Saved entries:
************

@[simp] theorem raise_result (s : State) (e : ErrorCode) (w : CmdWord) : (raise e w s).result = s.result := rfl
@[simp] theorem raise_fault (s : State) (e : ErrorCode) (w : CmdWord) : (raise e w s).fault = e.code := rfl
@[simp] theorem raise_finfo (s : State) (e : ErrorCode) (w : CmdWord) : (raise e w s).finfo = w := rfl
@[simp] theorem raise_treeValid (s : State) (e : ErrorCode) (w : CmdWord) : (raise e w s).treeValid = s.treeValid := rfl
@[simp] theorem raise_cbValid (s : State) (e : ErrorCode) (w : CmdWord) : (raise e w s).cbValid = s.cbValid := rfl
@[simp] theorem raise_hdrValid (s : State) (e : ErrorCode) (w : CmdWord) : (raise e w s).hdrValid = s.hdrValid := rfl
@[simp] theorem raise_decActive (s : State) (e : ErrorCode) (w : CmdWord) : (raise e w s).decActive = s.decActive := rfl
@[simp] theorem raise_decHalt (s : State) (e : ErrorCode) (w : CmdWord) : (raise e w s).decHalt = s.decHalt := rfl
@[simp] theorem raise_decPartial (s : State) (e : ErrorCode) (w : CmdWord) : (raise e w s).decPartial = s.decPartial := rfl
@[simp] theorem raise_nnodes (s : State) (e : ErrorCode) (w : CmdWord) : (raise e w s).nnodes = s.nnodes := rfl
@[simp] theorem raise_root (s : State) (e : ErrorCode) (w : CmdWord) : (raise e w s).root = s.root := rfl
@[simp] theorem raise_hlen (s : State) (e : ErrorCode) (w : CmdWord) : (raise e w s).hlen = s.hlen := rfl
@[simp] theorem raise_hfill (s : State) (e : ErrorCode) (w : CmdWord) : (raise e w s).hfill = s.hfill := rfl
@[simp] theorem raise_cur (s : State) (e : ErrorCode) (w : CmdWord) : (raise e w s).cur = s.cur := rfl
@[simp] theorem raise_freq (s : State) (e : ErrorCode) (w : CmdWord) : (raise e w s).freq = s.freq := rfl
@[simp] theorem raise_node (s : State) (e : ErrorCode) (w : CmdWord) : (raise e w s).node = s.node := rfl
@[simp] theorem raise_cb (s : State) (e : ErrorCode) (w : CmdWord) : (raise e w s).cb = s.cb := rfl
@[simp] theorem raise_hdr (s : State) (e : ErrorCode) (w : CmdWord) : (raise e w s).hdr = s.hdr := rfl
@[simp] theorem raise_obits (s : State) (e : ErrorCode) (w : CmdWord) : (raise e w s).obits = s.obits := rfl
@[simp] theorem raise_obytes (s : State) (e : ErrorCode) (w : CmdWord) : (raise e w s).obytes = s.obytes := rfl
@[simp] theorem raise_port (s : State) (e : ErrorCode) (w : CmdWord) : (raise e w s).port = s.port := rfl

@[simp] theorem resetBlock_result (s : State) : (resetBlock s).result = 0 := rfl
@[simp] theorem resetBlock_fault (s : State) : (resetBlock s).fault = 0 := rfl
@[simp] theorem resetBlock_finfo (s : State) : (resetBlock s).finfo = 0 := rfl
@[simp] theorem resetBlock_treeValid (s : State) : (resetBlock s).treeValid = false := rfl
@[simp] theorem resetBlock_cbValid (s : State) : (resetBlock s).cbValid = false := rfl
@[simp] theorem resetBlock_hdrValid (s : State) : (resetBlock s).hdrValid = false := rfl
@[simp] theorem resetBlock_decActive (s : State) : (resetBlock s).decActive = false := rfl
@[simp] theorem resetBlock_decHalt (s : State) : (resetBlock s).decHalt = false := rfl
@[simp] theorem resetBlock_decPartial (s : State) : (resetBlock s).decPartial = false := rfl
@[simp] theorem resetBlock_nnodes (s : State) : (resetBlock s).nnodes = 0 := rfl
@[simp] theorem resetBlock_root (s : State) : (resetBlock s).root = 0 := rfl
@[simp] theorem resetBlock_hlen (s : State) : (resetBlock s).hlen = 0 := rfl
@[simp] theorem resetBlock_hfill (s : State) : (resetBlock s).hfill = 0 := rfl
@[simp] theorem resetBlock_cur (s : State) : (resetBlock s).cur = 0 := rfl
@[simp] theorem resetBlock_freq (s : State) : (resetBlock s).freq = [] := rfl
@[simp] theorem resetBlock_node (s : State) : (resetBlock s).node = [] := rfl
@[simp] theorem resetBlock_cb (s : State) : (resetBlock s).cb = [] := rfl
@[simp] theorem resetBlock_hdr (s : State) : (resetBlock s).hdr = [] := rfl
@[simp] theorem resetBlock_obits (s : State) : (resetBlock s).obits = [] := rfl
@[simp] theorem resetBlock_obytes (s : State) : (resetBlock s).obytes = [] := rfl
@[simp] theorem resetBlock_port (s : State) : (resetBlock s).port = s.port := rfl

************

» **Work to be completed**:
Each line above where the word "cbValid" occurs should be returned in full.

» **Finished exercise**:
@[simp] theorem raise_cbValid (s : State) (e : ErrorCode) (w : CmdWord) : (raise e w s).cbValid = s.cbValid := rfl
@[simp] theorem resetBlock_cbValid (s : State) : (resetBlock s).cbValid = false := rfl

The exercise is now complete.